◆ **TASK BRIEF**: Match the word "decided". Return each line of the data below where it appears.

◆ **MATERIAL SHOWN**:
___

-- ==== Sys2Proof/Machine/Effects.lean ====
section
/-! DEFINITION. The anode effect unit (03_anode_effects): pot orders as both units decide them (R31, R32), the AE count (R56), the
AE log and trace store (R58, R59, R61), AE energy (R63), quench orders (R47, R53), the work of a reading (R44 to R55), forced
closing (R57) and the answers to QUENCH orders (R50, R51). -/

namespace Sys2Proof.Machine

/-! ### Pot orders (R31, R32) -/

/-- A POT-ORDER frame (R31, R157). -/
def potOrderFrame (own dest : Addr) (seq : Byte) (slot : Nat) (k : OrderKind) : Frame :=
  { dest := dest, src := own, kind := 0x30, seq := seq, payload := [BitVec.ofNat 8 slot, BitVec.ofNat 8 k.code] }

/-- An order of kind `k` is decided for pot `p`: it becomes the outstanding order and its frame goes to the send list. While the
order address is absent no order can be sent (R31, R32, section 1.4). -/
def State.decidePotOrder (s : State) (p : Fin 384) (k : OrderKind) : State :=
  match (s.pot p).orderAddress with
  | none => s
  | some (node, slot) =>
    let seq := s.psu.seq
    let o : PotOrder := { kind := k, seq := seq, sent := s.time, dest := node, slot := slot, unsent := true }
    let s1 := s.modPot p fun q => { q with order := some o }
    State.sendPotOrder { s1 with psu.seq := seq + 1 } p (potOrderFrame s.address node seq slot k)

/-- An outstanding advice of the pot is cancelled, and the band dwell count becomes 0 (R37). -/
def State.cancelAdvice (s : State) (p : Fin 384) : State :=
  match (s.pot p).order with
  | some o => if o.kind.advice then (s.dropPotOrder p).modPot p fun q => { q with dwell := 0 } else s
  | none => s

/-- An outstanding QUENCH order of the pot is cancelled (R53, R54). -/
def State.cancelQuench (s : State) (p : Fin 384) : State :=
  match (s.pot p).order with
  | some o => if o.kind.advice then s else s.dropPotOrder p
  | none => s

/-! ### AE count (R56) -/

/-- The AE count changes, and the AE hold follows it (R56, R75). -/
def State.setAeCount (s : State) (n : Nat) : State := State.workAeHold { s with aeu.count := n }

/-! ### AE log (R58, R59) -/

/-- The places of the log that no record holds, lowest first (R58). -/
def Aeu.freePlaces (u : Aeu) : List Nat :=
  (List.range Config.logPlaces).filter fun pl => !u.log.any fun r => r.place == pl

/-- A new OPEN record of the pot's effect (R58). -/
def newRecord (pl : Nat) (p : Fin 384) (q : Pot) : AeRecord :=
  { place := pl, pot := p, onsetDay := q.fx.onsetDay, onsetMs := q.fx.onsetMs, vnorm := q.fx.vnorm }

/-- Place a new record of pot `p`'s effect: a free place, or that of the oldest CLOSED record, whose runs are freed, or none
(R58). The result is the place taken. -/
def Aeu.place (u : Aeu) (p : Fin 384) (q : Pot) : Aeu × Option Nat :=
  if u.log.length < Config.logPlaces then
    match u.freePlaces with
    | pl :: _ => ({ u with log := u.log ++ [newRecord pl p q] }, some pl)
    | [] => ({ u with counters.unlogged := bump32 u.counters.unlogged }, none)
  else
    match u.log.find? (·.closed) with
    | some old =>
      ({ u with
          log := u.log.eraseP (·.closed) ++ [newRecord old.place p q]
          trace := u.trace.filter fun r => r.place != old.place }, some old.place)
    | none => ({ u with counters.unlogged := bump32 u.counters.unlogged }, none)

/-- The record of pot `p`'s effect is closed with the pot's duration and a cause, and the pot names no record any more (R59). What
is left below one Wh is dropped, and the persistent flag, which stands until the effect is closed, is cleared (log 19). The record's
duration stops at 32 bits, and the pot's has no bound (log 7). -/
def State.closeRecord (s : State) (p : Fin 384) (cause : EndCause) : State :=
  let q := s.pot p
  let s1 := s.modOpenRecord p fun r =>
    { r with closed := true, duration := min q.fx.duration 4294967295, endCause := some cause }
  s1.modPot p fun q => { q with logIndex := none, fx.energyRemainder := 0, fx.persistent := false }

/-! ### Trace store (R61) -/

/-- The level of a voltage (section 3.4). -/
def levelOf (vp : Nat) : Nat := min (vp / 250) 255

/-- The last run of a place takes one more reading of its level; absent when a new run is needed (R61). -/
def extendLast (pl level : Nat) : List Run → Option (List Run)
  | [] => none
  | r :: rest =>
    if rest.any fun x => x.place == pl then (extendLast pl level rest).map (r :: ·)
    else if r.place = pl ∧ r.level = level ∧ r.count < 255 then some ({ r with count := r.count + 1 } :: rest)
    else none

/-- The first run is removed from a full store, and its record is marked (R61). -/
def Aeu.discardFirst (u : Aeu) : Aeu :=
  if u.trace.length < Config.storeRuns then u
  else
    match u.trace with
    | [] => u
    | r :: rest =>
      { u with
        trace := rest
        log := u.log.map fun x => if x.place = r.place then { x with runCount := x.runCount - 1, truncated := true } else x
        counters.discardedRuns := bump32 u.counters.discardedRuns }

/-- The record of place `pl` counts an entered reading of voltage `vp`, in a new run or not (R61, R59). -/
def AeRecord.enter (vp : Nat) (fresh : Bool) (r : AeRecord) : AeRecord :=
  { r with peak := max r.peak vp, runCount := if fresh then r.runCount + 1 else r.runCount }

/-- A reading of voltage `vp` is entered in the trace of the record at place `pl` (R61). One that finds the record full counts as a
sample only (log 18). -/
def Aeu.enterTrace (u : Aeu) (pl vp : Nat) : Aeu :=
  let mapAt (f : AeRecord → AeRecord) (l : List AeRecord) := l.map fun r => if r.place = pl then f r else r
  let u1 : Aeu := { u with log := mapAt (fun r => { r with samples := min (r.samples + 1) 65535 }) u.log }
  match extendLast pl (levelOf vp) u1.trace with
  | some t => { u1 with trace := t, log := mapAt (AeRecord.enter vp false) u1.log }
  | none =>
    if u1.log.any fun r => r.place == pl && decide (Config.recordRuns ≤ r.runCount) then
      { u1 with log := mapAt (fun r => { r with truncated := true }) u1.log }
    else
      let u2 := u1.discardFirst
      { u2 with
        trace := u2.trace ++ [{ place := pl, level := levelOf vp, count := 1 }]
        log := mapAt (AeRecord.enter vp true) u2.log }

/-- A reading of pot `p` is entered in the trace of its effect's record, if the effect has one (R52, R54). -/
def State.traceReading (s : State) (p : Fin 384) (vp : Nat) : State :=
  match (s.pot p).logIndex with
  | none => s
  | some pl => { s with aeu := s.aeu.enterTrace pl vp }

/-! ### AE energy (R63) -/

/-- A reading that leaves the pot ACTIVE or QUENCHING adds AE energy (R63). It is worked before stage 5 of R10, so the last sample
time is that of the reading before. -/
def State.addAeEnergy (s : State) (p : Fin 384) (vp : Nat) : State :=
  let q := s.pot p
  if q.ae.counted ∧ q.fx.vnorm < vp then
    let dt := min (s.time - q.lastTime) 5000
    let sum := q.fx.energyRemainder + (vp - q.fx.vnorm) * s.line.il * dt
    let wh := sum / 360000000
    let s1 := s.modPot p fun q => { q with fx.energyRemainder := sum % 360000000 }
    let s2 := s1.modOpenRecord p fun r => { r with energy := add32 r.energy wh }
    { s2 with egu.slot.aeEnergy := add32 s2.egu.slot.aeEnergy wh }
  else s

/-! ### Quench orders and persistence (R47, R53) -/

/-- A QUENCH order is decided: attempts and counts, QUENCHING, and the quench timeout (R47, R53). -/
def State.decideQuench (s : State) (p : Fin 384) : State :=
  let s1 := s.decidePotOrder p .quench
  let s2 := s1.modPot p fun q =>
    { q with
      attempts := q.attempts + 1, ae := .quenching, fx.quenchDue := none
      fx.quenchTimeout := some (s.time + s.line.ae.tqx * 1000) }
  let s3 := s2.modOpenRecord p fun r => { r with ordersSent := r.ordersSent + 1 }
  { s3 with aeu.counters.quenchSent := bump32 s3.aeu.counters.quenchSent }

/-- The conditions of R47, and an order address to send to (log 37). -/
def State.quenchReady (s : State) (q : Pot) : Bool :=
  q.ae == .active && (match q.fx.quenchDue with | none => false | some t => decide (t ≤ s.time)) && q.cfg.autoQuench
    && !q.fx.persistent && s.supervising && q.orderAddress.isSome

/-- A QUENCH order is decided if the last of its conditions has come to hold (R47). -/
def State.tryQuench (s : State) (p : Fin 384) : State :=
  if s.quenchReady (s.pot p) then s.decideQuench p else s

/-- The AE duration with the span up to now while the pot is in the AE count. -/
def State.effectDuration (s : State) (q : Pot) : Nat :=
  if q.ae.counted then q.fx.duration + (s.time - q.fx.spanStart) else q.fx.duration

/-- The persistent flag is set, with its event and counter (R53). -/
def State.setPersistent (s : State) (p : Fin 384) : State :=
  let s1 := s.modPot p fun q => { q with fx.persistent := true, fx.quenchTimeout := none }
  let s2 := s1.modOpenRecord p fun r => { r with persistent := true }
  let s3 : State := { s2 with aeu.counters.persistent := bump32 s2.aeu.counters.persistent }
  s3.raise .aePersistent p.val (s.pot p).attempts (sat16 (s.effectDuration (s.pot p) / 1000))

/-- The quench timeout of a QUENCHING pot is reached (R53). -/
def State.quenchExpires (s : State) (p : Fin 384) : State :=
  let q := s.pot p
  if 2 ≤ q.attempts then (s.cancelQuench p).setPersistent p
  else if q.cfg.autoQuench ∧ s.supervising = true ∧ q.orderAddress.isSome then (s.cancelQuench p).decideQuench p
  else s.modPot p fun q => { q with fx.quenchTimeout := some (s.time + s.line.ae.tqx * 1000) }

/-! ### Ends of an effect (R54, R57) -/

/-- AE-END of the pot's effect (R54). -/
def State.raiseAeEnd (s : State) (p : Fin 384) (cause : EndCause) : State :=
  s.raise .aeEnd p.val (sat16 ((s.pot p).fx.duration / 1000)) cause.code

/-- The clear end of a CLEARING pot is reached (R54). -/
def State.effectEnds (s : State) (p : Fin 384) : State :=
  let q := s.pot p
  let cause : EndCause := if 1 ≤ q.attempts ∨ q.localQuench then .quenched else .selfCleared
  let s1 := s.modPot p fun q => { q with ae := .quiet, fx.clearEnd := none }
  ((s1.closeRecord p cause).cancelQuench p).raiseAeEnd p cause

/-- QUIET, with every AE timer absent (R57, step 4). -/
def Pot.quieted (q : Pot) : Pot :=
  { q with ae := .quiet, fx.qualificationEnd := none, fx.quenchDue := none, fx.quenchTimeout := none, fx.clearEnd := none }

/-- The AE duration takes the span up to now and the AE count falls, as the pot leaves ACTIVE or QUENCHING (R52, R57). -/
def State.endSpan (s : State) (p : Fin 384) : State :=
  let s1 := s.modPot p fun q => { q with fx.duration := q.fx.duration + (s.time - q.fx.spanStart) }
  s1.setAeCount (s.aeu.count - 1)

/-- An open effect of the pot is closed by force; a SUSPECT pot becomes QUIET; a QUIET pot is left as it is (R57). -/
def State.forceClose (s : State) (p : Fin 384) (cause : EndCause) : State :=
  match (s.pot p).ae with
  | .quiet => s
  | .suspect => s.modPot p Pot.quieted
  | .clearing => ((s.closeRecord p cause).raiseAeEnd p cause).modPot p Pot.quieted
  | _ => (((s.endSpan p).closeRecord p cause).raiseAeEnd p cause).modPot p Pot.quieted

___

◆ **RESPONSE FOR THIS EXERCISE**:
/-- An order of kind `k` is decided for pot `p`: it becomes the outstanding order and its frame goes to the send list. While the
/-- A QUENCH order is decided: attempts and counts, QUENCHING, and the quench timeout (R47, R53). -/
/-- A QUENCH order is decided if the last of its conditions has come to hold (R47). -/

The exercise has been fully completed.